The UK tax authority almost doubled the fines it handed down for violations of money-laundering rules in the latest financial year, as the government steps up efforts to root out suspicious cash.
HM Revenue & Customs, which oversees compliance with anti money-laundering regulations by businesses including accounting firms, estate agents and dealers in luxury goods such as art and jewellery, fined companies £2.3m in 2017-18, up from £1.2m a year earlier.
However, anti-corruption campaigners said the sums were still far from sufficient to ensure companies did not facilitate money launderers — who shift an estimated £90bn in corrupt money through the UK each year.
Rachel Davies Teka, head of advocacy at Transparency International UK, said: “Whilst it is encouraging to note that in the past year fines dished out by HMRC for [money-laundering] offences have increased, this still only averages out at less than £3,500 per breach . . . it would seem that such fines offer little deterrent against money-laundering failings.”
But HMRC said the figures showed its work was “highly effective”. “Our financial penalties have doubled in value over the last three years as we have taken more robust action and tackled increasingly complex and high-risk cases,” said the department.
The property sector faces some of the highest money laundering risks. We have identified £4.4bn worth of property across the UK we consider to have been bought with suspicious wealth
HMRC reduced the total number of penalties it handed down in 2017-18 to 655, from 901 a year earlier, resulting in the average fine more than doubling as it focused resources on fewer, more complex breaches of anti money-laundering regulations.
The department provided the figures in response to a freedom of information act request by the Financial Times, but declined to specify what types of businesses had been fined.
Transparency International said real estate businesses should be a focus for HMRC.
“The property sector faces some of the highest money-laundering risks,” said Ms Davies Teka. “We have identified £4.4bn worth of property across the UK we consider to have been bought with suspicious wealth.”
HMRC does not handle measures to combat money laundering through banks, which are regulated by the Financial Conduct Authority.
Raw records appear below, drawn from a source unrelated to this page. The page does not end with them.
-- ==== Sys2Proof/Machine/Grove.lean ====
section
/-! DEFINITION. Groves (chapter 8): membership, starting on one trigger tick, late members, stopping. -/
namespace Sys2Proof.Machine

/-- The members of a Grove. -/
def groveMembers (x : GroveSt) : List Member :=
  ((List.range 16).filter (bitN x.ports.toNat)).map (fun k => Member.port (k % 8) (k / 8))
    ++ x.ctxs.map Member.ctx ++ ((List.range 64).filter (bitN x.rings.toNat)).map Member.ring

/-- The items that a GROVE_SET names. -/
def groveNamed (p : GroveSetP) : List Member :=
  let ctxs := ((List.range p.count).map (fun i => Member.ctx (p.first + i)))
  match p.op with
  | 0 => ((List.range 16).filter (bitN p.ports.toNat)).map (fun k => Member.port (k % 8) (k / 8)) ++ ctxs
           ++ ((List.range 64).filter (bitN p.rings.toNat)).map Member.ring
  | 1 => ctxs
  | _ => []

def groveSetValid (p : GroveSetP) : Bool :=
  decide (p.grove < 8) && decide (p.op ≤ 2) && (p.count == 0 || decide (p.first + p.count ≤ 1024))

/-- An item that may not be a member (R274): an ASRC direction, a ring that is neither HPB nor HCP. -/
def State.notMember (s : State) (m : Member) : Bool := match m with
  | .port p d => scAsrc (s.sapCfg (sapKey p d))
  | .ring r => s.ringType r != 2 && s.ringType r != 3
  | .ctx _ => false

/-- An item that already runs: a direction with RUN set, a started context, a ring that has placed a frame. -/
def State.itemRuns (s : State) (m : Member) : Bool := match m with
  | .port p d => (s.sapDir (sapKey p d)).runOn
  | .ctx n => ctxUp (s.netCtx n)
  | .ring r => (s.ring r).state == .running && (s.ring r).placed

def groveBusy (x : GroveSt) : Bool := decide (x.state = .running) || decide (x.state = .stopping)

/-- R274. -/
def groveSetRefusal (s : State) (p : GroveSetP) : Status :=
  let l := groveNamed p
  if l.any s.notMember then .invalid
  else if l.any (fun m => match s.memberOf m with
      | some g => g != p.grove
      | none => false) then .conflict
  else if groveBusy (s.groveOf p.grove) || l.any s.itemRuns then .busy
  else .ok

/-- Sorted union of contexts. -/
def addCtxs (l new : List Nat) : List Nat := (List.range 1024).filter (fun n => l.contains n || new.contains n)

def groveSetEffect (p : GroveSetP) (s : State) : Done :=
  let x := s.groveOf p.grove
  let ctxs := (List.range p.count).map (· + p.first)
  let y : GroveSt := match p.op with
    | 0 => { GroveSt.init with state := .defined, ports := p.ports, rings := p.rings, ctxs := ctxs }
    | 1 => { x with state := .defined, ctxs := addCtxs x.ctxs ctxs }
    | _ => GroveSt.init
  ⟨s.setGrove p.grove y, .ok, wN (groveMembers y).length, 0, 0, false, false⟩

def execGroveSet (h : Hdr) (p : GroveSetP) (s : State) : Host.Outcome State Fault Refusal :=
  .next (s.runCmd h (.groveSet p) 0x0811 (groveSetValid p) true (groveSetRefusal s p) (groveSetEffect p))

/-- Has a ring a descriptor for tick t (R275, R276)? -/
def ringCovers (r : Ring) (t : TS) : Bool :=
  r.queue.any (fun d => decide (0 ≤ tsDiff t d.first) && decide (tsDiff t d.first < d.n))

/-- Is a member running at the trigger, or ready to join (R276)? -/
def State.memberReady (s : State) (m : Member) : Bool := match m with
  | .port p d =>
    let x := s.sapDir (sapKey p d)
    (x.state == .running || x.state == .glitch || x.state == .lost || x.state == .rateError) && x.seq.isNone
  | .ctx n => cxTalker (s.ctxWord n) || (s.netCtx n).first.isSome
  | .ring r => (s.ring r).state == .running && (s.ringType r == 3 || ringCovers (s.ring r) s.time.ts)

/-- A direction raises its run factor from the boundary in force (R266, R275). -/
def State.dirRise (s : State) (k : Nat) : State :=
  s.updSap k (fun x => { x with runOn := true, run := grGo x.run.prev fullRun (scSmute (s.sapCfg k)) false })

/-- R274, R292: an empty Grove has nothing to start. -/
def groveStartRefusal (s : State) (g : Nat) : Status :=
  let x := s.groveOf g
  if x.state = .empty then .invalid
  else
    let l := x.ctxs.filter (fun n => !ctxUp (s.netCtx n))
    let c := if l.isEmpty then Status.ok else s.startCheck l
    if c = .invalid ∨ c = .conflict then c
    else if groveBusy x then .busy
    else c

/-- A refusal for channel capacity is noted (R362, R363). -/
def groveStartRefused (h : Hdr) (g : Nat) (st : Status) (s : State) : State :=
  s.streamNoted h 0x0812 ((s.groveOf g).ctxs.filter (fun n => !ctxUp (s.netCtx n))) st

/-- GROVE_START at its trigger T (R275, R276). -/
def groveStartEffect (g : Nat) (s : State) : Done :=
  let x := s.groveOf g
  let t := s.time.ts
  let ms := groveMembers x
  let late := ms.filter (fun m => !s.memberReady m)
  let s := ms.foldl (fun s m => match m with
    | .port p d => if late.contains m then s.updSap (sapKey p d) (fun y => { y with runOn := true }) else s.dirRise (sapKey p d)
    | .ctx n => if ctxUp (s.netCtx n) then s else s.ctxStart n
    | .ring _ => s) s
  let s := s.setGrove g { x with state := .running, trig := t, late := late, eps := [], stop := none }
  let ports := late.foldl (fun a m => match m with
    | .port p d => a + 2 ^ (p + 8 * d)
    | _ => a) 0
  let others := (late.filter (fun m => match m with
    | .port _ _ => false
    | _ => true)).length
  let s := s.logAt Src.SAP 0x8008 1 s.time.bdt (wN g) t (wN late.length)
  ⟨s, .ok, t, wN (ports + 65536 * others), 0, false, false⟩

def execGroveStart (h : Hdr) (g : Nat) (s : State) : Host.Outcome State Fault Refusal :=
  .next (s.runCmd h (.groveStart g) 0x0812 (decide (g < 8)) true (groveStartRefusal s g) (groveStartEffect g)
    (groveStartRefused h g))

/-- The last tick of a member's stopping ramp: SMUTE for a direction, 32 tk for a stream, the fill factor for a playback ring; a
capture ring has no ramp (DESIGN CHOICE, log entry 74). -/
def State.memberStop (s : State) (m : Member) : TS := match m with
  | .port p d => if (s.sapDir (sapKey p d)).runOn then lastTick s.time.ts (scSmute (s.sapCfg (sapKey p d))) else s.time.ts
  | .ctx n => if ctxUp (s.netCtx n) then lastTick s.time.ts 32 else s.time.ts
  | .ring n => if s.ringType n = 2 ∧ !(s.ring n).hold.isEmpty then lastTick s.time.ts (s.ring n).fill else s.time.ts

def groveStopRefusal (s : State) (g : Nat) : Status :=
  let x := s.groveOf g
  if x.state = .running then .ok else if x.state = .stopping then .busy else .invalid

/-- GROVE_STOP at its boundary (R278). -/
def groveStopEffect (g : Nat) (s : State) : Done :=
  let x := s.groveOf g
  let ms := groveMembers x
  let last := ms.foldl (fun a m => let b := s.memberStop m; if tsDiff a b < 0 then b else a) s.time.ts
  let s := ms.foldl (fun s m => match m with
    | .port p d => s.updSap (sapKey p d) (fun y => { y with
        runOn := false, run := if y.runOn then grGo y.run.prev 0 (scSmute (s.sapCfg (sapKey p d))) false else y.run })
    | .ctx n => s.ctxStop n
    | .ring _ => s) s
  let s := s.setGrove g { x with state := .stopping, stop := some last, late := [] }
  ⟨s, .ok, last, 0, 0, false, false⟩

def execGroveStop (h : Hdr) (g : Nat) (s : State) : Host.Outcome State Fault Refusal :=
  .next (s.runCmd h (.groveStop g) 0x0813 (decide (g < 8)) true (groveStopRefusal s g) (groveStopEffect g))

/-- A late member that has become ready joins (R276). -/
def execGroveMemberJoin (g : Nat) (m : Member) (s : State) : Host.Outcome State Fault Refusal :=
  let x := s.groveOf g
  if g < 8 ∧ x.state = .running ∧ x.late.contains m ∧ s.memberReady m then
    let s := s.setGrove g { x with late := x.late.erase m }
    let s := match m with
      | .port p d => s.dirRise (sapKey p d)
      | _ => s
    .next (s.log Src.SAP 0x800A 3 (wN g) (memberWord m) s.time.ts)
  else .next s

/-- The Groves at a boundary: one whose last member has stopped is defined again (R278). -/
def State.groveEnds (s : State) : State :=
  (List.range 8).foldl (fun s g =>
    let x := s.groveOf g
    match x.state, x.stop with
    | .stopping, some t =>
      if 0 < tsDiff s.time.ts t then
        (s.setGrove g { x with state := .defined, stop := none, eps := [] }).logAt Src.SAP 0x800B 1 s.time.bdt (wN g) t 0
      else s
    | _, _ => s) s

/-- The status registers of a Grove. -/
def State.grvStatus (s : State) (g : Nat) : Word :=
  let x := s.groveOf g
  let st := match x.state with
    | .empty => 0 | .defined => 1 | .running => 2 | .stopping => 3
  let late := x.late.foldl (fun a m => match m with
    | .port p d => a + 2 ^ (p + 8 * d)
    | _ => a) 0
  wN (st * 2 ^ 30 + late)

end Sys2Proof.Machine
end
But HMRC does supervise money service businesses, such as bureaux de change.
It is one of 27 organisations with responsibility for overseeing compliance with anti money-laundering regulations, including a series of professional bodies plus the FCA and the government’s Insolvency Service.
HMRC chief executive Jon Thompson told the Commons Treasury select committee last month that it planned to look at whether other organisations might be better suited to take on its anti money-laundering responsibilities.